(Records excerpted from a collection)
-- ==== Sys2Proof/Laws/KeptEvcOps.lean ====
section
/-! SUPPORT. The operations of Machine/EvcOps.lean keep what Kept names. -/

namespace Sys2Proof.Machine

variable {qq : List Instr} {ll : Nat}

/-- No entry is active for a Drover that holds no claim. -/
theorem heldBy_none {e : Evc} {d : Nat} (h : e.ClaimsOk) (hd : heldBy e d = 0x3FF) {x : Nat × EvcSrc} (hx : x ∈ e.src)
    (ha : x.2.act = true) : x.2.owner ≠ d := by
  intro ho
  unfold heldBy at hd
  split at hd
  · rename_i y hy
    have hm := List.mem_of_find?_eq_some hy
    have hp := List.find?_some hy
    simp only [Bool.and_eq_true] at hp
    have := h.exist y hm hp.1
    rw [hd] at this
    exact absurd this (by decide)
  · rename_i hn
    have := List.find?_eq_none.mp hn x hx
    simp [ha, ho] at this

theorem claimSource_claims {e : Evc} (now d n : Nat) (h : e.ClaimsOk) (hd : heldBy e d = 0x3FF) (hn : evcExists n = true) :
    (claimSource now d n e).2.ClaimsOk := by
  have key : (evcPut e n { evcSrc e n with act := true, owner := d, pend := false, count := 0 }).ClaimsOk := by
    refine ⟨Tbl.wf_put _ _ h.canonical, ?_, ?_⟩
    · intro x hx ha
      rcases Tbl.mem_put hx with hx | hx
      · exact h.exist x hx ha
      · subst hx; exact hn
    · intro x hx y hy xa ya ho
      rcases Tbl.mem_put hx with hx | hx <;> rcases Tbl.mem_put hy with hy | hy
      · exact h.alone x hx y hy xa ya ho
      · subst hy; exact absurd ho (heldBy_none h hd hx xa)
      · subst hx; exact absurd ho.symm (heldBy_none h hd hy ya)
      · subst hx; subst hy; rfl
  unfold claimSource startHoldoff
  dsimp only
  split
  · exact key
  · exact key.of_src rfl

theorem evcClaimLow_claims {e : Evc} (now d : Nat) (h : e.ClaimsOk) : (evcClaimLow now d e).2.ClaimsOk := by
  unfold evcClaimLow
  split
  · exact h
  · rename_i hd
    split
    · rename_i n ns hn
      have hm : n ∈ deliverables e d := by rw [hn]; exact List.mem_cons_self
      have := (List.mem_filter.mp hm).2
      unfold deliverable at this
      simp only [Bool.and_eq_true] at this
      exact claimSource_claims now d n h (by simpa using hd) this.1.1.1.1.1.1
    · exact h

theorem evcClaimOf_claims {e : Evc} (now d n : Nat) (h : e.ClaimsOk) : (evcClaimOf now d n e).2.ClaimsOk := by
  unfold evcClaimOf
  split
  · rename_i hd
    have := hd.2
    unfold deliverable at this
    simp only [Bool.and_eq_true] at this
    exact claimSource_claims now d n h hd.1 this.1.1.1.1.1.1
  · exact h

theorem evcFinish_claims {e : Evc} (d n : Nat) (h : e.ClaimsOk) : (evcFinish d n e).ClaimsOk := by
  unfold evcFinish
  dsimp only
  split
  · refine h.put ?_
    intro ha
    rw [EvcSrc.settle_act] at ha
    exact absurd ha Bool.false_ne_true
  · exact h.of_src rfl

theorem evcSetPend_claims {e : Evc} (n : Nat) (h : e.ClaimsOk) : (evcSetPend n e).ClaimsOk := by
  unfold evcSetPend
  split
  · exact h.put (fun a => ⟨a, rfl⟩)
  · exact h

theorem evcClrPend_claims {e : Evc} (n : Nat) (h : e.ClaimsOk) : (evcClrPend n e).ClaimsOk := by
  unfold evcClrPend
  split
  · refine h.put (fun a => ?_)
    rw [EvcSrc.settle_act] at a
    exact ⟨a, by rw [EvcSrc.settle_owner]⟩
  · exact h

theorem evcHoldoff_claims {e : Evc} (g : Nat) (v : BitVec 16) (h : e.ClaimsOk) : (evcHoldoff g v e).ClaimsOk := by
  unfold evcHoldoff
  dsimp only
  split <;> exact h.of_src rfl

theorem evcTimer_claims {e : Evc} (now n : Nat) (v : BitVec 32) (h : e.ClaimsOk) : (evcTimer now n v e).ClaimsOk := h.of_src rfl

theorem srcCfgWrite_claims {e : Evc} (n : Nat) (v : BitVec 32) (h : e.ClaimsOk) : (srcCfgWrite n v e).ClaimsOk := by
  unfold srcCfgWrite
  split
  · exact h
  · dsimp only
    refine h.put (fun a => ?_)
    constructor
    · revert a; split <;> split <;> simp [EvcSrc.settle_act]
    · split <;> split <;> simp [EvcSrc.settle_owner]

theorem claims_ite {c : Prop} [Decidable c] {a b : Nat × Evc} (ha : a.2.ClaimsOk) (hb : b.2.ClaimsOk) :
    (if c then a else b).2.ClaimsOk := by
  split
  · exact ha
  · exact hb

theorem evcRead_claims {e : Evc} (now d off : Nat) (h : e.ClaimsOk) : (evcRead now d off e).2.ClaimsOk := by
  unfold evcRead
  exact claims_ite h (claims_ite h (claims_ite h (claims_ite h (claims_ite h (claims_ite h (claims_ite h (claims_ite h
    (claims_ite (evcClaimLow_claims _ _ h) (claims_ite h (claims_ite (h.of_src rfl) (claims_ite h (claims_ite h
    (claims_ite (evcClaimOf_claims _ _ _ h) h)))))))))))))

theorem evcWrite_claims {e : Evc} (now d off : Nat) (v : BitVec 32) (h : e.ClaimsOk) : (evcWrite now d off v e).ClaimsOk := by
  unfold evcWrite
  repeat' first
    | exact srcCfgWrite_claims _ _ h
    | exact evcHoldoff_claims _ _ h
    | exact evcSetPend_claims _ h
    | exact evcClrPend_claims _ h
    | exact evcFinish_claims _ _ h
    | exact h.of_src rfl
    | split

/-- Entries are changed one by one, each keeping its key, none becoming the default and none gaining a claim. -/
theorem Tbl.wfFrom_map {α : Type} [DecidableEq α] {d : α} {t : Tbl α} {b : Nat} (f : Nat × α → Nat × α) (h : Tbl.wfFrom d b t = true)
    (hf : ∀ x, (f x).1 = x.1 ∧ (x.2 ≠ d → (f x).2 ≠ d)) : Tbl.wfFrom d b (t.map f) = true := by
  induction t generalizing b with
  | nil => rfl
  | cons e t ih =>
    obtain ⟨j, v⟩ := e
    simp only [Tbl.wfFrom, Bool.and_eq_true, decide_eq_true_eq] at h
    have h1 := hf (j, v)
    rcases hfe : f (j, v) with ⟨j', v'⟩
    rw [hfe] at h1
    simp only [List.map, hfe, Tbl.wfFrom, Bool.and_eq_true, decide_eq_true_eq]
    obtain ⟨rfl, h2⟩ := h1
    exact ⟨⟨h.1.1, h2 h.1.2⟩, ih h.2⟩

/-- Entries are changed and those that become the default are left out. -/
theorem Tbl.wfFrom_mapFilter {α : Type} [DecidableEq α] {d : α} {t : Tbl α} {b : Nat} (f : Nat × α → Nat × α)
    (h : Tbl.wfFrom d b t = true) (hf : ∀ x, (f x).1 = x.1) :
    Tbl.wfFrom d b ((t.map f).filter (fun x => x.2 != d)) = true := by
  induction t generalizing b with
  | nil => rfl
  | cons e t ih =>
    obtain ⟨j, v⟩ := e
    simp only [Tbl.wfFrom, Bool.and_eq_true, decide_eq_true_eq] at h
    have h1 := hf (j, v)
    rcases hfe : f (j, v) with ⟨j', v'⟩
    rw [hfe] at h1
    dsimp only at h1
    subst h1
    simp only [List.map, hfe, List.filter]
    split
    · rename_i hv
      simp only [Tbl.wfFrom, Bool.and_eq_true, decide_eq_true_eq]
      exact ⟨⟨h.1.1, by simpa using hv⟩, ih h.2⟩
    · exact ih (Tbl.wfFrom_mono h.2 (by omega))

theorem EvcSrc.settle_ne {x : EvcSrc} (h : x ≠ {}) : x.settle ≠ {} := by
  unfold EvcSrc.settle
  split
  · intro he
    have : x.fire.pend = false := by rw [he]
    simp [EvcSrc.fire] at this
  · exact h

theorem evcSleep_claims {e : Evc} (h : e.ClaimsOk) : (evcSleep e).ClaimsOk := by
  have idle : ∀ x ∈ (evcSleep e).src, x.2.act = false := by
    intro x hx
    obtain ⟨y, -, rfl⟩ := List.mem_map.mp hx
    dsimp only
    split
    · rfl
    · rename_i hy; simpa using hy
  refine ⟨Tbl.wfFrom_map _ h.canonical ?_, ?_, ?_⟩
  · intro x
    dsimp only
    split
    · refine ⟨rfl, fun _ he => ?_⟩
      have hp := congrArg EvcSrc.pend he
      exact absurd hp.symm Bool.false_ne_true
    · exact ⟨rfl, fun h => h⟩
  · intro x hx ha; rw [idle x hx] at ha; exact absurd ha (by decide)
  · intro x hx y _ ha; rw [idle x hx] at ha; exact absurd ha (by decide)

theorem evcWake_claims {e : Evc} (now : Nat) (h : e.ClaimsOk) : (evcWake now e).ClaimsOk := by
  refine ⟨Tbl.wfFrom_map _ h.canonical (fun x => ⟨rfl, EvcSrc.settle_ne⟩), ?_, ?_⟩
  · intro x hx ha
    obtain ⟨y, hy, rfl⟩ := List.mem_map.mp hx
    exact h.exist y hy (by simpa [EvcSrc.settle_act] using ha)
  · intro x hx z hz xa za ho
    obtain ⟨y, hy, rfl⟩ := List.mem_map.mp hx
    obtain ⟨w, hw, rfl⟩ := List.mem_map.mp hz
    simp only [EvcSrc.settle_act, EvcSrc.settle_owner] at xa za ho
    exact h.alone y hy w hw xa za ho

theorem onEvc_kept (s : State) (f : Evc → Evc) (hk : Kept qq ll s) (hf : s.evc.ClaimsOk → (f s.evc).ClaimsOk) :
    Kept qq ll (onEvc s f) := hk.evc hf

theorem execEvcSourceFire_kept (n : Fin 512) (high : Bool) (s : State) (hk : Kept qq ll s) : KeptOut qq ll (execEvcSourceFire n high s) := by
  unfold execEvcSourceFire
  repeat' first
    | with_reducible assumption
    | with_reducible refine KeptOut.next ?_
    | with_reducible apply level_kept
    | with_reducible refine kept_ite ?_ ?_

theorem execEvcClaim_kept (d : Fin 4) (s : State) (hk : Kept qq ll s) : KeptOut qq ll (execEvcClaim d s) := by
  unfold execEvcClaim
  exact KeptOut.next (boundClaim_kept _ _ (Kept.upd hk rfl (Nat.le_refl _) (evcClaimLow_claims _ _) (fun h => h) (fun h => h) (fun h => h)))

theorem execClspec_kept (d : Fin 4) (n : BitVec 10) (s : State) (hk : Kept qq ll s) : KeptOut qq ll (execClspec d n s) := by
  unfold execClspec
  exact KeptOut.next (boundClaim_kept _ _ (Kept.upd hk rfl (Nat.le_refl _) (evcClaimOf_claims _ _ _) (fun h => h) (fun h => h) (fun h => h)))

theorem execEvcComplete_kept (d : Fin 4) (v : BitVec 32) (s : State) (hk : Kept qq ll s) : KeptOut qq ll (execEvcComplete d v s) :=
  KeptOut.next (onEvc_kept s _ hk (evcFinish_claims _ _))

theorem execSetpend_kept (v : BitVec 32) (s : State) (hk : Kept qq ll s) : KeptOut qq ll (execSetpend v s) :=
  KeptOut.next (onEvc_kept s _ hk (evcSetPend_claims _))

theorem execClrpend_kept (v : BitVec 32) (s : State) (hk : Kept qq ll s) : KeptOut qq ll (execClrpend v s) :=
  KeptOut.next (onEvc_kept s _ hk (evcClrPend_claims _))

theorem execHoldoffExpiry_kept (g : Fin 32) (s : State) (hk : Kept qq ll s) : KeptOut qq ll (execHoldoffExpiry g s) := by
  unfold execHoldoffExpiry
  refine KeptOut.next ?_
  split
  · exact hk
  · exact onEvc_kept _ _ (advance_kept _ _ hk) (fun h => h.of_src rfl)

theorem execHoldoffWrite_kept (g : Fin 32) (v : BitVec 16) (s : State) (hk : Kept qq ll s) : KeptOut qq ll (execHoldoffWrite g v s) :=
  KeptOut.next (onEvc_kept s _ hk (evcHoldoff_claims _ _))

theorem execGeneralTimerExpiry_kept (n : Fin 4) (s : State) (hk : Kept qq ll s) :
    KeptOut qq ll (execGeneralTimerExpiry n s) := by
  unfold execGeneralTimerExpiry
  refine KeptOut.next ?_
  split
  · exact hk
  · exact fire_kept _ (onEvc_kept _ _ (advance_kept _ _ hk) (fun h => h.of_src rfl))

theorem execTmrldWrite_kept (n : Fin 4) (v : BitVec 32) (s : State) (hk : Kept qq ll s) : KeptOut qq ll (execTmrldWrite n v s) :=
  KeptOut.next (onEvc_kept s _ hk (evcTimer_claims _ _ _))

theorem execStrayRead_kept (d : Fin 4) (s : State) (hk : Kept qq ll s) : KeptOut qq ll (execStrayRead d s) := by
  unfold execStrayRead
  exact KeptOut.next (Kept.upd hk rfl (Nat.le_refl _) (evcRead_claims _ _ _) (fun h => h) (fun h => h) (fun h => h))

end Sys2Proof.Machine
end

Aim of the task
In the entries above, the lines from the one bearing "exact ⟨⟨h.1.1, by" up to and including the one bearing "theorem execEvcSourceFire_kept (n" should be transcribed exactly; no other line is wanted.

Solution to this problem
      exact ⟨⟨h.1.1, by simpa using hv⟩, ih h.2⟩
    · exact ih (Tbl.wfFrom_mono h.2 (by omega))

theorem EvcSrc.settle_ne {x : EvcSrc} (h : x ≠ {}) : x.settle ≠ {} := by
  unfold EvcSrc.settle
  split
  · intro he
    have : x.fire.pend = false := by rw [he]
    simp [EvcSrc.fire] at this
  · exact h

theorem evcSleep_claims {e : Evc} (h : e.ClaimsOk) : (evcSleep e).ClaimsOk := by
  have idle : ∀ x ∈ (evcSleep e).src, x.2.act = false := by
    intro x hx
    obtain ⟨y, -, rfl⟩ := List.mem_map.mp hx
    dsimp only
    split
    · rfl
    · rename_i hy; simpa using hy
  refine ⟨Tbl.wfFrom_map _ h.canonical ?_, ?_, ?_⟩
  · intro x
    dsimp only
    split
    · refine ⟨rfl, fun _ he => ?_⟩
      have hp := congrArg EvcSrc.pend he
      exact absurd hp.symm Bool.false_ne_true
    · exact ⟨rfl, fun h => h⟩
  · intro x hx ha; rw [idle x hx] at ha; exact absurd ha (by decide)
  · intro x hx y _ ha; rw [idle x hx] at ha; exact absurd ha (by decide)

theorem evcWake_claims {e : Evc} (now : Nat) (h : e.ClaimsOk) : (evcWake now e).ClaimsOk := by
  refine ⟨Tbl.wfFrom_map _ h.canonical (fun x => ⟨rfl, EvcSrc.settle_ne⟩), ?_, ?_⟩
  · intro x hx ha
    obtain ⟨y, hy, rfl⟩ := List.mem_map.mp hx
    exact h.exist y hy (by simpa [EvcSrc.settle_act] using ha)
  · intro x hx z hz xa za ho
    obtain ⟨y, hy, rfl⟩ := List.mem_map.mp hx
    obtain ⟨w, hw, rfl⟩ := List.mem_map.mp hz
    simp only [EvcSrc.settle_act, EvcSrc.settle_owner] at xa za ho
    exact h.alone y hy w hw xa za ho

theorem onEvc_kept (s : State) (f : Evc → Evc) (hk : Kept qq ll s) (hf : s.evc.ClaimsOk → (f s.evc).ClaimsOk) :
    Kept qq ll (onEvc s f) := hk.evc hf

theorem execEvcSourceFire_kept (n : Fin 512) (high : Bool) (s : State) (hk : Kept qq ll s) : KeptOut qq ll (execEvcSourceFire n high s) := by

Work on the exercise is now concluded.